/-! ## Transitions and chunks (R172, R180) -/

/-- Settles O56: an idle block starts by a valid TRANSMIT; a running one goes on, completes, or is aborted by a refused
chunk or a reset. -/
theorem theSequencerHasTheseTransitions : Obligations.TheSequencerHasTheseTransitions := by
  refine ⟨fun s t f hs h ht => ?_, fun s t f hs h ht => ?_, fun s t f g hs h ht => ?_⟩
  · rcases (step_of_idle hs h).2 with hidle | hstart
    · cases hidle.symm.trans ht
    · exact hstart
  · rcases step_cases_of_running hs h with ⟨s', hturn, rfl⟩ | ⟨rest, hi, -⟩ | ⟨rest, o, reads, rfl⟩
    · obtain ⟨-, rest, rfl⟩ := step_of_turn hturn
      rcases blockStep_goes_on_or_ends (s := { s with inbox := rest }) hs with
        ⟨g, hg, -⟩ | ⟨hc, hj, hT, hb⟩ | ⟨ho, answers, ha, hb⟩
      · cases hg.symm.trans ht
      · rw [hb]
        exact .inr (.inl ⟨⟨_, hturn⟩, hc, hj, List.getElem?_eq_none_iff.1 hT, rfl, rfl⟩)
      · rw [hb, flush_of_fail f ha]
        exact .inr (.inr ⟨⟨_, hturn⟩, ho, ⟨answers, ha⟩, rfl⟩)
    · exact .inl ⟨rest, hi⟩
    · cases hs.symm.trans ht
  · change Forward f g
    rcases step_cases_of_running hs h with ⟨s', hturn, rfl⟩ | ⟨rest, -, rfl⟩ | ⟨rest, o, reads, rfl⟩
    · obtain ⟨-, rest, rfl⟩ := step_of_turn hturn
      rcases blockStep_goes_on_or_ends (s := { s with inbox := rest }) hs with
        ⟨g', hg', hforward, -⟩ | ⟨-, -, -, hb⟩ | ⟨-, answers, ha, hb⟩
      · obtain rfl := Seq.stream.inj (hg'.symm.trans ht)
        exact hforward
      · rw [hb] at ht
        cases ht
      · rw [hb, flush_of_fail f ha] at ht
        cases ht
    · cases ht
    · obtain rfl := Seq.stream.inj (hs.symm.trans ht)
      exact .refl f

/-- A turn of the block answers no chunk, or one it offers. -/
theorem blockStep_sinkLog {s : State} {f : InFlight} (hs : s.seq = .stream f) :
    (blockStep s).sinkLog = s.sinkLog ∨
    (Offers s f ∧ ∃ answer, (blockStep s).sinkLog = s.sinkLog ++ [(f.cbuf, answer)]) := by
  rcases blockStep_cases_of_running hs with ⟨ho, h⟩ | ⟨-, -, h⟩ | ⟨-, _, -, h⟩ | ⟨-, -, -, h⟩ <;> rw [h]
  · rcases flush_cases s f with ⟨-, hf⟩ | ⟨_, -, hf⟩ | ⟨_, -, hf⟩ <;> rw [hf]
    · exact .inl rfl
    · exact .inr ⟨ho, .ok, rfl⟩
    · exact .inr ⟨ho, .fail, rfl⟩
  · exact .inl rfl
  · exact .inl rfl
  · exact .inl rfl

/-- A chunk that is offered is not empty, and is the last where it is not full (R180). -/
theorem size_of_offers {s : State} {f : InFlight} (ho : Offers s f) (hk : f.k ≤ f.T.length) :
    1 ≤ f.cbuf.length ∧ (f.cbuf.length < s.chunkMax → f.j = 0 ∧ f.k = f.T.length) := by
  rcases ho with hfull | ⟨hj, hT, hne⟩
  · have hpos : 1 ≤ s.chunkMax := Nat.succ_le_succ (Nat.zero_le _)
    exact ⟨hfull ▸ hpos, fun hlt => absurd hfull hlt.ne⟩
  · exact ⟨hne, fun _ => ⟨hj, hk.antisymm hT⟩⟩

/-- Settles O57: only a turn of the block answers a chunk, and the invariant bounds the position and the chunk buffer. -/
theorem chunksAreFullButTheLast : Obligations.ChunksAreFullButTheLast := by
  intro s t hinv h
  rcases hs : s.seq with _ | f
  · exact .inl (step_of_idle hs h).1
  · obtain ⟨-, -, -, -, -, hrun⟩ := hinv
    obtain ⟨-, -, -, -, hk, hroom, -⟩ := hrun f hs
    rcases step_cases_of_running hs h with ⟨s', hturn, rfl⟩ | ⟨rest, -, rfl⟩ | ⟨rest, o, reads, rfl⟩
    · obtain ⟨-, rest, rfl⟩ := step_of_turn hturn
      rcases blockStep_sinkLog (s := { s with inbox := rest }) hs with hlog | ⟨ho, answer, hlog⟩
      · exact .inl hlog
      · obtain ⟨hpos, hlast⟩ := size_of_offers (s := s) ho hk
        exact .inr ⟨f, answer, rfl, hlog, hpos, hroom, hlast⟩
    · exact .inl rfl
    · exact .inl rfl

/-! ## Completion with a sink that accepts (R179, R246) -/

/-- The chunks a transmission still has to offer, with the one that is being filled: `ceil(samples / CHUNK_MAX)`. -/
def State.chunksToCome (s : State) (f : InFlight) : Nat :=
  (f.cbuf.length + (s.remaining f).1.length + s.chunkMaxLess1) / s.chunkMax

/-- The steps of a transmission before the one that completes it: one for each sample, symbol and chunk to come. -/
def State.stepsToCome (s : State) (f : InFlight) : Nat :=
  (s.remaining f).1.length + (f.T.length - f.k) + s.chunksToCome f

--

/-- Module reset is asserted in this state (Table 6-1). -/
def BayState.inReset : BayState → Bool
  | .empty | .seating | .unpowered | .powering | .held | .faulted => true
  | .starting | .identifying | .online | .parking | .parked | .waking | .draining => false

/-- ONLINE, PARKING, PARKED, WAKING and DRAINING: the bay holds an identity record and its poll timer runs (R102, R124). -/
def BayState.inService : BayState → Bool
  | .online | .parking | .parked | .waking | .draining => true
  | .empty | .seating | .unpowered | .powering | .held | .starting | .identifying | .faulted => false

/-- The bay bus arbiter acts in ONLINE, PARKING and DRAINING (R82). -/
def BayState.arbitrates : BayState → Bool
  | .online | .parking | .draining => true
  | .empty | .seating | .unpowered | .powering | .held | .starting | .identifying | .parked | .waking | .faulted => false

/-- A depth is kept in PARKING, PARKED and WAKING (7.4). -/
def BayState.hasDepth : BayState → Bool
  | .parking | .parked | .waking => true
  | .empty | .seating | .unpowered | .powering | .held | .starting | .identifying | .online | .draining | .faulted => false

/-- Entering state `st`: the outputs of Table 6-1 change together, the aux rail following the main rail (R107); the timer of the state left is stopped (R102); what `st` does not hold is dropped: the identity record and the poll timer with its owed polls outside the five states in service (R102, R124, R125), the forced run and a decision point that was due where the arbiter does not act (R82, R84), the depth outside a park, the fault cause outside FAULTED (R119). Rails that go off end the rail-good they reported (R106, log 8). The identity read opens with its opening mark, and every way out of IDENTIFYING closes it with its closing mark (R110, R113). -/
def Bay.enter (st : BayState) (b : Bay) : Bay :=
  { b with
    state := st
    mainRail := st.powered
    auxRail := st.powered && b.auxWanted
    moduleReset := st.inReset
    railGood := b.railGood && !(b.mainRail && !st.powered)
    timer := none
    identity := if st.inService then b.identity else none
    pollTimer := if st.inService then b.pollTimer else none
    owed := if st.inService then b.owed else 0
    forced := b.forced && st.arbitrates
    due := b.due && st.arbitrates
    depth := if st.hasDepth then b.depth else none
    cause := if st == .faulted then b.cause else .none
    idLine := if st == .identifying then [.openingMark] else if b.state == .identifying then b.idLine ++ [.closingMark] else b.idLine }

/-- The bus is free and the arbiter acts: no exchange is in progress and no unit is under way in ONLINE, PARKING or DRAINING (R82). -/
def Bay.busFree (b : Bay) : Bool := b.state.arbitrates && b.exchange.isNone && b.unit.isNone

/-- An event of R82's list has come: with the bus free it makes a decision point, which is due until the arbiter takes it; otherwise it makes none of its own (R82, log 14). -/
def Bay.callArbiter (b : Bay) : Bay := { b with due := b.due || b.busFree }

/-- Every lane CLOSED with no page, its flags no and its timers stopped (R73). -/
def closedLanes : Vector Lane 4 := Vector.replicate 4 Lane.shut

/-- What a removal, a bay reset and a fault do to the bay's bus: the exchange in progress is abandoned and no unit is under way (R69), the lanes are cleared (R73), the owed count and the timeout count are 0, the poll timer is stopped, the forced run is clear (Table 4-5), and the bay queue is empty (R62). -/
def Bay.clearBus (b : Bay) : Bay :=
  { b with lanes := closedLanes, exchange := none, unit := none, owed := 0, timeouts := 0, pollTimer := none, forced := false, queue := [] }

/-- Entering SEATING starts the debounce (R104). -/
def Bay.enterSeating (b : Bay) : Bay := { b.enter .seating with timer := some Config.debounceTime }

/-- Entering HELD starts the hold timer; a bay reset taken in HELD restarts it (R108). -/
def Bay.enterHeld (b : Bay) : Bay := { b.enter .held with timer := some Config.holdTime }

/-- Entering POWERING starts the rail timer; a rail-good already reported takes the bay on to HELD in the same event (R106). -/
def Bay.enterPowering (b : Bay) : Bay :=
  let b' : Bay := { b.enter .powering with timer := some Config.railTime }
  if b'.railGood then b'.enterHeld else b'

Your task | Which lines above run from the one containing "stopped (R73). -/" to the one containing "if b'.railGood then b'.enterHeld else b'"? Give them again exactly, both ends included.

Solution below |
/-- Every lane CLOSED with no page, its flags no and its timers stopped (R73). -/
def closedLanes : Vector Lane 4 := Vector.replicate 4 Lane.shut

/-- What a removal, a bay reset and a fault do to the bay's bus: the exchange in progress is abandoned and no unit is under way (R69), the lanes are cleared (R73), the owed count and the timeout count are 0, the poll timer is stopped, the forced run is clear (Table 4-5), and the bay queue is empty (R62). -/
def Bay.clearBus (b : Bay) : Bay :=
  { b with lanes := closedLanes, exchange := none, unit := none, owed := 0, timeouts := 0, pollTimer := none, forced := false, queue := [] }

/-- Entering SEATING starts the debounce (R104). -/
def Bay.enterSeating (b : Bay) : Bay := { b.enter .seating with timer := some Config.debounceTime }

/-- Entering HELD starts the hold timer; a bay reset taken in HELD restarts it (R108). -/
def Bay.enterHeld (b : Bay) : Bay := { b.enter .held with timer := some Config.holdTime }

/-- Entering POWERING starts the rail timer; a rail-good already reported takes the bay on to HELD in the same event (R106). -/
def Bay.enterPowering (b : Bay) : Bay :=
  let b' : Bay := { b.enter .powering with timer := some Config.railTime }
  if b'.railGood then b'.enterHeld else b'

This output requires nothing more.